[Task prompt]:
Your answer must consist of exactly the lines below, starting with the line with "theorem chroma_rotated (d" and going on through the line with "theorem copyPlanePlan_sound (p", and nothing else.

[Provided information]:
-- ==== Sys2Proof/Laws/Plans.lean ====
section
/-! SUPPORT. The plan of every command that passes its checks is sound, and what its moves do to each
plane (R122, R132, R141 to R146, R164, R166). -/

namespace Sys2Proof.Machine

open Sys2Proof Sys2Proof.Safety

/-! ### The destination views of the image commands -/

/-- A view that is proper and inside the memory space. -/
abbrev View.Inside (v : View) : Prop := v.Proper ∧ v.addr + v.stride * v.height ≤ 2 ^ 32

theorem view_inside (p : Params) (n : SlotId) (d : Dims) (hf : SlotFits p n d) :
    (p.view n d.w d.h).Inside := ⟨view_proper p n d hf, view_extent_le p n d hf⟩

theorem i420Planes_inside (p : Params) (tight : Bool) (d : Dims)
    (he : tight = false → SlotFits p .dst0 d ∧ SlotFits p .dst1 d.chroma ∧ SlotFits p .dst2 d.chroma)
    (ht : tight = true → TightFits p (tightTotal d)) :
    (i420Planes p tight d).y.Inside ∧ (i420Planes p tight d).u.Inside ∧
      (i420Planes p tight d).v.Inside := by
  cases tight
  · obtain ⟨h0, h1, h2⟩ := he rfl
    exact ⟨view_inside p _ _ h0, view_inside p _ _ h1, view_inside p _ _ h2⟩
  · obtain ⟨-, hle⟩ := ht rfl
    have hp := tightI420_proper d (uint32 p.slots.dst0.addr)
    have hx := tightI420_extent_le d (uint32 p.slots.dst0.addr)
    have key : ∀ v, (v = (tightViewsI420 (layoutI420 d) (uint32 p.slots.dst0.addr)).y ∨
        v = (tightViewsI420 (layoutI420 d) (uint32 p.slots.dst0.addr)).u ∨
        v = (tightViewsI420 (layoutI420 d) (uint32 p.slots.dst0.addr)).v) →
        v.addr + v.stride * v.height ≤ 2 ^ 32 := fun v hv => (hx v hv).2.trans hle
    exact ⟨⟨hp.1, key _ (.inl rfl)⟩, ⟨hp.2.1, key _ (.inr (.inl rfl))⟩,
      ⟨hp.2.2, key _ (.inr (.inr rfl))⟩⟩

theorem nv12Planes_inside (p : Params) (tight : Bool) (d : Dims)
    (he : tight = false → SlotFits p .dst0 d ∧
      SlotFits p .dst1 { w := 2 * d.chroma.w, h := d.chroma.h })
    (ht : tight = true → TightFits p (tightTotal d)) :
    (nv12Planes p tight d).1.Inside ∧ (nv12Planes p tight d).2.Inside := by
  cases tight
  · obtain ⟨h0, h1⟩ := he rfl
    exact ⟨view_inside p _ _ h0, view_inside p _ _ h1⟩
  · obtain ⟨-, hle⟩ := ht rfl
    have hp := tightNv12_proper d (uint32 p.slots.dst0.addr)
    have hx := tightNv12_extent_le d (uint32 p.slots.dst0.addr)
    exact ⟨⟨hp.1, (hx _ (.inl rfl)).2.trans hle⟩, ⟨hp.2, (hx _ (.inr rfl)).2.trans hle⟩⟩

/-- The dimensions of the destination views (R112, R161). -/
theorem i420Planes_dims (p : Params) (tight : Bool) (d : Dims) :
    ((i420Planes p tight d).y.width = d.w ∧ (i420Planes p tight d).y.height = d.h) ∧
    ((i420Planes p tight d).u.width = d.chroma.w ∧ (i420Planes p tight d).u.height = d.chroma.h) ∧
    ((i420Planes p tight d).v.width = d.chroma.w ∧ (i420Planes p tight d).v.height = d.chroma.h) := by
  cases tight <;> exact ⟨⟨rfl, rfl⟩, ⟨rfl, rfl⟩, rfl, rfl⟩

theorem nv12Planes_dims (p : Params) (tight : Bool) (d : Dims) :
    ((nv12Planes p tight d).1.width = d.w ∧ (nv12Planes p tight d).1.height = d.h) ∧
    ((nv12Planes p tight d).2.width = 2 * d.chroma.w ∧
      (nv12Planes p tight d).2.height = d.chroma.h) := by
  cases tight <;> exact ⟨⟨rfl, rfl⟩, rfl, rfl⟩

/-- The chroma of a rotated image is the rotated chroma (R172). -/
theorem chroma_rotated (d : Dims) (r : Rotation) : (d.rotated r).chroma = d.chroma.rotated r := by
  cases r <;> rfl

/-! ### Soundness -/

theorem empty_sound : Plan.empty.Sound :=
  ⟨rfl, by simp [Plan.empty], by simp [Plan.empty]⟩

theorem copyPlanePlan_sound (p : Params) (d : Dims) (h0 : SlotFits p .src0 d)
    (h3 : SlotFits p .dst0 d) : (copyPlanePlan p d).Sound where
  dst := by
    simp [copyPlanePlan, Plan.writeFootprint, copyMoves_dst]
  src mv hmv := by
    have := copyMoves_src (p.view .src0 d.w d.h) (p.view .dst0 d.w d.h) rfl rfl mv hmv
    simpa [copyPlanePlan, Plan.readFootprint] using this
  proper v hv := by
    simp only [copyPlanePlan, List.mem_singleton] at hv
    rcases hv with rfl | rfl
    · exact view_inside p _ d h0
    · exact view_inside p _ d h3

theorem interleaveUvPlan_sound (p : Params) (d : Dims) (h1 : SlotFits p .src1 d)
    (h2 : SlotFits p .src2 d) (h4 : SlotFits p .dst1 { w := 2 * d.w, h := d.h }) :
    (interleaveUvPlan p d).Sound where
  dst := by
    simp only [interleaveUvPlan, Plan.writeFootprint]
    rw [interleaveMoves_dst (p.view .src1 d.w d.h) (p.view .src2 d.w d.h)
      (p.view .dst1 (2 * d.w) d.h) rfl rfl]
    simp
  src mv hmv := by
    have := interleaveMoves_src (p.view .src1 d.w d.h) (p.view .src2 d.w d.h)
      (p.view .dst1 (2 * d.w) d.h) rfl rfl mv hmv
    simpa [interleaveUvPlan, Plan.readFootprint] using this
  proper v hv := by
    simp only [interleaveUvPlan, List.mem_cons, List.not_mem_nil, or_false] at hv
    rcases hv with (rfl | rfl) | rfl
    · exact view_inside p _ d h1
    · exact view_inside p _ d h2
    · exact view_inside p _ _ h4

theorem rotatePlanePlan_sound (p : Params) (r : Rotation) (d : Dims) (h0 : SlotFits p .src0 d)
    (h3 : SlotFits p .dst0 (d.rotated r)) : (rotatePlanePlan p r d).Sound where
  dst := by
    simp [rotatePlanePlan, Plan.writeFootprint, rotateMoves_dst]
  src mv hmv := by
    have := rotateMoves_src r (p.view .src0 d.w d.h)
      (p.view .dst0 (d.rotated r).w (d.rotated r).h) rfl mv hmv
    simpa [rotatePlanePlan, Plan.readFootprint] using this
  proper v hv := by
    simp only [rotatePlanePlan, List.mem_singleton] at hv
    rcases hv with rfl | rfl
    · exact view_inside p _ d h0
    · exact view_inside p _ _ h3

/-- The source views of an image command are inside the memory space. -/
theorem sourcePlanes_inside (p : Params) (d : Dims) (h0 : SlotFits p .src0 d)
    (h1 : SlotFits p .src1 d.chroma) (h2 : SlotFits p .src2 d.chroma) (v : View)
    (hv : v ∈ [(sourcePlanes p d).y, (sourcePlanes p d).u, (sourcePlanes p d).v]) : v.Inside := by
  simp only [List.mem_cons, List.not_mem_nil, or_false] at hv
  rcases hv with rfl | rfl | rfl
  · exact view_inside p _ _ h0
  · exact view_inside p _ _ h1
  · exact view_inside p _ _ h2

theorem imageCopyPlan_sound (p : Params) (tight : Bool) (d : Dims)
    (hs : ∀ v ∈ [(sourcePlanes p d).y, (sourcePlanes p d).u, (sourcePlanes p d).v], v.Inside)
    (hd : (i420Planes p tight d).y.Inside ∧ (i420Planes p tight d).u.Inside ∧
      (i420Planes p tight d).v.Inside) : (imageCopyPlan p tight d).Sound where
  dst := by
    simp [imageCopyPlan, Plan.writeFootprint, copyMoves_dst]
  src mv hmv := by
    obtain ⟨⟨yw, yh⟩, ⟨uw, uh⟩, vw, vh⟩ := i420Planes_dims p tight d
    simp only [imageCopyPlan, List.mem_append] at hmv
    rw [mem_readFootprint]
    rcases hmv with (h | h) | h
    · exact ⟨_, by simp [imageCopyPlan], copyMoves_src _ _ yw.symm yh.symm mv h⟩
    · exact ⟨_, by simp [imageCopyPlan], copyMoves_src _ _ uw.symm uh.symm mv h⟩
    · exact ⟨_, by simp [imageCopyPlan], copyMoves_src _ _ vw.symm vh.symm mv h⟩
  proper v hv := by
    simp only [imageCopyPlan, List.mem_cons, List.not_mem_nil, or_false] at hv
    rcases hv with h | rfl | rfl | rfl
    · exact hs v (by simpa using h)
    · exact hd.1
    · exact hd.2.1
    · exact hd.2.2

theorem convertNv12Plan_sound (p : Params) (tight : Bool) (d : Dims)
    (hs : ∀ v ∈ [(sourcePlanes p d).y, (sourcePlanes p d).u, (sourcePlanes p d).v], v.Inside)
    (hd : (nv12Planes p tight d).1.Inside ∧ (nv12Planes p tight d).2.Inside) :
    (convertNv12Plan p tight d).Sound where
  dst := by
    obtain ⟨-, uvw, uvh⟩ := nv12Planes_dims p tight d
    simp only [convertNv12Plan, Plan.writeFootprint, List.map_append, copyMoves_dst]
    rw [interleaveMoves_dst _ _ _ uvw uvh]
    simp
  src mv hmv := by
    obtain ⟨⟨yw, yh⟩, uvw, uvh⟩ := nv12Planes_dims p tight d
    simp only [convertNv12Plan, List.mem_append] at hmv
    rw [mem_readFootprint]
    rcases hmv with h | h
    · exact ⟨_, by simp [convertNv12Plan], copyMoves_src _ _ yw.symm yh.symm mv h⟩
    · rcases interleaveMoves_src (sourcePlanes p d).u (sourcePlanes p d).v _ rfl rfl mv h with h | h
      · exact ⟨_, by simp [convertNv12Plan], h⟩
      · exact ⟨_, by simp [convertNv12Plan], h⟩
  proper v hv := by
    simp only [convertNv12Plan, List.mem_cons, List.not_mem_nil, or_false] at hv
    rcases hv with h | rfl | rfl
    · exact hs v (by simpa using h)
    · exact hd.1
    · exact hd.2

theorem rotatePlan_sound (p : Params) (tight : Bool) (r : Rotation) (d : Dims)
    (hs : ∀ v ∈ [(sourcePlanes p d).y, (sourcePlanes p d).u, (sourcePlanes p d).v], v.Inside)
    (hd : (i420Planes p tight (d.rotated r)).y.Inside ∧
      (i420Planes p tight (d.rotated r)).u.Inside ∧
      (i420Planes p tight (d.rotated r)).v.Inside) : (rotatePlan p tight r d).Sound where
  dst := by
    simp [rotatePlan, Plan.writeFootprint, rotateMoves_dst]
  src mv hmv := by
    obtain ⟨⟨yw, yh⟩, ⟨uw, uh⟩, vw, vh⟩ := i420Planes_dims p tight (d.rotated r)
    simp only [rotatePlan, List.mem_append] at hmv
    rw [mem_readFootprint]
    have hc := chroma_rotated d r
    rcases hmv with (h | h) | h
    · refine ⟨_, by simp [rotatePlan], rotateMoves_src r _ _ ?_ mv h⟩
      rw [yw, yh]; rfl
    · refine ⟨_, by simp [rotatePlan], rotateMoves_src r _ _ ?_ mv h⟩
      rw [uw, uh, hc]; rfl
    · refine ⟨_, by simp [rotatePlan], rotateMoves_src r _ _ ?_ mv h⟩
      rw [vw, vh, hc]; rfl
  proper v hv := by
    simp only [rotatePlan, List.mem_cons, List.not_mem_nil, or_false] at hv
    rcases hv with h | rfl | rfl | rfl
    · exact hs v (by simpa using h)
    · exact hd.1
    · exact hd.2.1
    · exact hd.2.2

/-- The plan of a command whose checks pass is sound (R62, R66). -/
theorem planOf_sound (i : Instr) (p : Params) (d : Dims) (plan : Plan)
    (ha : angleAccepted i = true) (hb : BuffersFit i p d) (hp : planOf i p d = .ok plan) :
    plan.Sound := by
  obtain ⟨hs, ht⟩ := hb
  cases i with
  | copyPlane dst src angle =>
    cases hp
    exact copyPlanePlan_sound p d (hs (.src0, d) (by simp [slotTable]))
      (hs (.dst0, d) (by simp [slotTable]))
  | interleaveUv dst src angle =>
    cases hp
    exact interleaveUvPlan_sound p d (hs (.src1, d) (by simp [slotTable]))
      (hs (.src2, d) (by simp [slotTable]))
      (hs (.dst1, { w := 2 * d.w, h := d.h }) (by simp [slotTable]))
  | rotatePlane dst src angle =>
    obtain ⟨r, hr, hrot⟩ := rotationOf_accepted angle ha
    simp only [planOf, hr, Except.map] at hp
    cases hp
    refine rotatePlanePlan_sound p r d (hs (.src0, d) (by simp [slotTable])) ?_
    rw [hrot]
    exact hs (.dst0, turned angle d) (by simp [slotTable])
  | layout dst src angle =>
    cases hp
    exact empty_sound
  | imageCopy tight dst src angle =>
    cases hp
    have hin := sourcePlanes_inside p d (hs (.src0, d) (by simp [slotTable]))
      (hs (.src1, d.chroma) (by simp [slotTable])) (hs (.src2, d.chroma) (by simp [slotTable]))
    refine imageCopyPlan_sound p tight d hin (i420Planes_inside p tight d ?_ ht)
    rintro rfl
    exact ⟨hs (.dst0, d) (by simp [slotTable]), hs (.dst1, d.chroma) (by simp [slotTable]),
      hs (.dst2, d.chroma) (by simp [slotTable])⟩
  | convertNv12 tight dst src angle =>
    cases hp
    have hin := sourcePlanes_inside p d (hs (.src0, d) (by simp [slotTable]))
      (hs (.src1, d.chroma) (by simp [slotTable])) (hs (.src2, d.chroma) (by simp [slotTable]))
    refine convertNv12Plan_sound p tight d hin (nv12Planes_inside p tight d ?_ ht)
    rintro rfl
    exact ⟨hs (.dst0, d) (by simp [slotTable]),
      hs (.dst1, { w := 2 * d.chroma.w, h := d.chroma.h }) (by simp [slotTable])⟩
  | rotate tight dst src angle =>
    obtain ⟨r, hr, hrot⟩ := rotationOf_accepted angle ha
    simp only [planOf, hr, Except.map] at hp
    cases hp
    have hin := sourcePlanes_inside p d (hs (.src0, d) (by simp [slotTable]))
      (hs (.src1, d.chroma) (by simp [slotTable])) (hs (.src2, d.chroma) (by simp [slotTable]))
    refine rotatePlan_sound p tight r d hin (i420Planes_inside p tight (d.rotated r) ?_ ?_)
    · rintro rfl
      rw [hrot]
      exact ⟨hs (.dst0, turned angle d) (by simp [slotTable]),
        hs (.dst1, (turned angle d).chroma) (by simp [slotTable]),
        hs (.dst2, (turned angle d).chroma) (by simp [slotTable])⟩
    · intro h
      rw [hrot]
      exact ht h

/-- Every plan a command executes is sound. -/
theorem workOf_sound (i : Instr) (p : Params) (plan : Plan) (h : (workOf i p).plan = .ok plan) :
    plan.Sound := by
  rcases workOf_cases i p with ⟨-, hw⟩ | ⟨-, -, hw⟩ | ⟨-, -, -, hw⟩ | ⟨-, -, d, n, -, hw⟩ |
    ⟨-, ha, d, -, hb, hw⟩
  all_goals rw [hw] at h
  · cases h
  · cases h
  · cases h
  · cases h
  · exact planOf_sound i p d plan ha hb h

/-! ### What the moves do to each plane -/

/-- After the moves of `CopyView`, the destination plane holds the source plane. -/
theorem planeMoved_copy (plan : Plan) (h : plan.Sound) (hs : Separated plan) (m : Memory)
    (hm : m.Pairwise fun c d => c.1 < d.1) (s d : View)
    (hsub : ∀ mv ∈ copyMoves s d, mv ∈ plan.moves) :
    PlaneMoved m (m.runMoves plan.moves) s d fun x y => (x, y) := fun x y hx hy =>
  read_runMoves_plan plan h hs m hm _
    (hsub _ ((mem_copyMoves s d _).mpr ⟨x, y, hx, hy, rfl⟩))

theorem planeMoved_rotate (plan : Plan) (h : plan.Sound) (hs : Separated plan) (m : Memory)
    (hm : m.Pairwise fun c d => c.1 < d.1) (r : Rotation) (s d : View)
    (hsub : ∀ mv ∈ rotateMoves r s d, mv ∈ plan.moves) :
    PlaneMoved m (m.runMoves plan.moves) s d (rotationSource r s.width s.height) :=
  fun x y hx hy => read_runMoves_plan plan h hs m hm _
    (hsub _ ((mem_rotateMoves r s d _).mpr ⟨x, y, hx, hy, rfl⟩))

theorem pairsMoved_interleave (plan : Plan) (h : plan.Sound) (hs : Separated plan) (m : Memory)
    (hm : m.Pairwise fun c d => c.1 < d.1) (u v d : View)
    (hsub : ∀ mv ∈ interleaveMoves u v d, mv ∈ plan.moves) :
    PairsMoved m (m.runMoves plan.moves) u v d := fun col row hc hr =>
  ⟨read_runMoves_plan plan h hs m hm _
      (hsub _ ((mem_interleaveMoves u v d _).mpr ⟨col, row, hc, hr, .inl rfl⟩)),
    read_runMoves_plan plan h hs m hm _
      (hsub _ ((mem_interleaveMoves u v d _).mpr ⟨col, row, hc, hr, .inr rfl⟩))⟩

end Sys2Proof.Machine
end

[Your solution]:
theorem chroma_rotated (d : Dims) (r : Rotation) : (d.rotated r).chroma = d.chroma.rotated r := by
  cases r <;> rfl

/-! ### Soundness -/

theorem empty_sound : Plan.empty.Sound :=
  ⟨rfl, by simp [Plan.empty], by simp [Plan.empty]⟩

theorem copyPlanePlan_sound (p : Params) (d : Dims) (h0 : SlotFits p .src0 d)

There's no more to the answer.